EXERCISE BRIEF: Tally up the lines below that contain the word "poll" and give the total alone.

Dataset entries:
========================================================================

/-- What a boot finds of the non-volatile stores: the bits in which a stored check word differs from the one that what is stored gives, and the
calibration copies that fail their COPY_CRC. -/
structure Upsets where
  /-- Copies of profiles (R152): the profile, whether it is the second copy, and the difference of its CRC-32C. -/
  profiles : List (Nat × Bool × U32)
  /-- Hold-over index entries (R181): the entry, and the differences of STATE_CHECK and ENTRY_CRC. -/
  ring : List (Nat × U32 × U32)
  /-- The retire record (R180): the difference of its CRC-64. -/
  retire : U64
  /-- Calibration copies (R365): true for copy B. -/
  copies : List Bool
  /-- The pointer record of the calibration store (R364): the differences of the CRC-32C of its two copies. -/
  pointer : U32 × U32
  /-- Copies of a system calibration (R361): the input, whether it is the second copy, and the difference of its CRC-32C. -/
  sysCal : List (Fin 2 × Bool × U32)
  /-- Firmware slots (R383): true for slot B, the place of a byte in the image, and its difference. -/
  slots : List (Bool × Nat × Byte)
  deriving DecidableEq, Repr

/-- What an entry out of DORMANT, a load of calibration words or a boot meets: the memory devices, the tiles whose
load fails its CRC once and twice (R42), a domain without power good (R402), the slice calibration (R74), and what a boot finds of the stores. -/
structure Surroundings where
  devices : List DeviceSeen
  tilesOnce : List Nat
  tilesTwice : List Nat
  noPowerGood : Option Nat
  slices : CalSums
  upsets : Upsets
  /-- Words in the queues of a domain's crossings when it is isolated, and those that the live side writes after (R424): the domain, the words. -/
  drops : List (Nat × Nat)
  deriving DecidableEq, Repr

/-- What a boundary meets: whether the units disagree in the vote (R139), and what an entry to READY at it meets (R41, R74, R158). -/
structure BoundaryObs where
  disagree : Bool
  entry : Surroundings
  deriving DecidableEq, Repr

/-- What a cold reset meets beside that: the straps, the inputs and the charge of the store (R436, R437, R396). -/
structure ColdStart where
  psel0 : Bool
  psel1 : Bool
  /-- The level of TANDEM_ROLE, in mV. -/
  roleMv : Nat
  serviceEn : Bool
  /-- Straps whose samples differ: 0 PSEL0, 1 PSEL1, 2 TANDEM_ROLE, 3 SERVICE_EN#. -/
  unstable : List Nat
  ac : Bool
  dc : Bool
  /-- Store voltage, 10 mV. -/
  store : Nat
  /-- Fuse words whose low-margin sense differs: zone, word, low-margin value (R373). -/
  weak : List ((Nat × Nat) × U32)
  around : Surroundings
  deriving DecidableEq, Repr

/-- The request that an answer belongs to on a bus. -/
inductive BusId where
  | abus0 | abus1 | hbus
  deriving DecidableEq, Repr

/-- A bay. -/
inductive Bay where
  | a | b
  deriving DecidableEq, Repr

/-- A PLL. -/
inductive PllId where
  | a | b | c
  deriving DecidableEq, Repr

/-- The function of an endpoint. -/
inductive Func where
  | pf0 | pf1
  deriving DecidableEq, Repr

/-- How a controller transaction ends without an error of the bus (Table 11-11, RESULT). -/
inductive XferResult where
  | done | addressNack | dataNack
  deriving DecidableEq, Repr

/-- An acknowledgement entry as the agent wrote it (Table 9-6). -/
structure AckEntry where
  seq : U32
  status : Byte
  kind : Byte
  rsv : U16
  frame : U64
  count : U32
  headerCrc : U32
  commitSeq : U32
  entryCrc : U32
  deriving DecidableEq, Repr

/-- What a step of a calibration procedure measures (R366): the mean result, and the parts of the set that it produces. -/
structure CalMeasure where
  measured : Int
  words : BitVec 48
  wordsExcept : List ((Nat × Nat) × BitVec 48)
  tCal : Int
  tileTrim : List Nat
  /-- Targets LO, M1, M2, HI of the sixteen segments, single span then double span. -/
  single : List (Nat × Nat × Nat × Nat)
  double : List (Nat × Nat × Nat × Nat)
  /-- Sites whose measured reset step lies outside its range or above the measured threshold (check 1). -/
  badSteps : List (Nat × Nat)
  /-- What the exposure of the step leaves in node A where it is not clear: column, row, tally, SAT, RUN. -/
  nodes : List (Nat × Nat × Nat × Bool × Bool)
  /-- How COPY_CRC and the TILE_CHECK values of the candidate, recomputed after writing, differ (check 7). -/
  readBack : U64
  /-- A domain of the procedure without power good (R402). -/
  noPowerGood : Option Nat
  deriving DecidableEq, Repr

/-- The shortest and the longest bit cell of a codeword, in 1/256 tick (R315). -/
structure BitCells where
  shortest : U32
  longest : U32
  deriving DecidableEq, Repr

/-- How a transaction of a bus controller ends, of a lens poll or a notice (R336, R339 to R341, R351). -/
inductive ControllerEnd where
  | done
  | nack
  | arbitrationLost
  | busError
  | sclTimeout
  deriving DecidableEq, Repr

/-- The lines of a timer channel (R323). -/
inductive TimerLine where
  /-- The line that INPUT selects. -/
  | input
  | encA
  | encB
  /-- Both quadrature inputs in one cycle. -/
  | both
  /-- A pulse shorter than 20 ns. -/
  | glitch
  deriving DecidableEq, Repr

/-- How a target write command ends (R347, R348). -/
inductive WriteEnd where
  /-- Every byte arrived, and STOP after them; the PEC byte, if one was sent. -/
  | whole (pec : Option Byte)
  /-- A repeated START where an acknowledge was due, or a STOP, a START or a timeout before the end. -/
  | broken
  deriving DecidableEq, Repr

/-- A data object on the DOE mailbox (R200). -/
inductive DoeObject where
  | discovery (index : Byte)
  | spdm (bytes : List Byte)
  /-- A CMA exchange that ends with a secured session open. -/
  | openSession (bytes : List Byte)
  | secured (bytes : List Byte)
  | endSession
  deriving DecidableEq, Repr

/-- A BAR0 access that fails (Table 8-9, R196). -/
inductive Bar0Error where
  | poisoned (fn : Func) (offset : Nat)
  | ecrc (fn : Func) (offset : Nat)
  | badSize (fn : Func) (offset : Nat)
  deriving DecidableEq, Repr

/-- A DOE object of a secured session (R200): whether the host has read the response before it, and what it carries. -/
structure SecuredObject where
  fetched : Bool
  body : List Byte
  deriving DecidableEq, Repr

/-- The size of a register write (R196): 4 bytes, 8 bytes, or 8 bytes and more words behind them; 4 bytes in the clock in which hardware increments the
counter there (R292); or a configuration write of 4 bytes, whose offset is in the configuration space of the function (R194). The opcode table
has no row for a read: one of a register, 4 or 8 bytes wide, and one of configuration space stand here too (DESIGN CHOICE, log entry 73). -/
inductive Access where
  | word
  | pair
  | block (more : List U32)
  | together
  | config
  | read (wide : Bool)
  | configRead
  deriving DecidableEq, Repr

/-- The cores that run firmware (R447). -/
inductive CoreId where
  | conductor | keeper | housekeeping
  deriving DecidableEq, Repr

/-- A mirrored ledger entry as a tandem packet carries it (Table 10-9): its number, its frame and its settings. -/
structure Mirrored where
  seq : U32
  applied : U64
  settings : List Setting
  deriving DecidableEq, Repr

/-- A device as the health poll finds it (R157). -/
structure DeviceHealth where
  device : Nat
  /-- The device reports itself over temperature. -/
  hot : Bool
  /-- Pages that it reports poisoned. -/
  poison : List Nat
  deriving DecidableEq, Repr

========================================================================

ANSWER SECTION: 2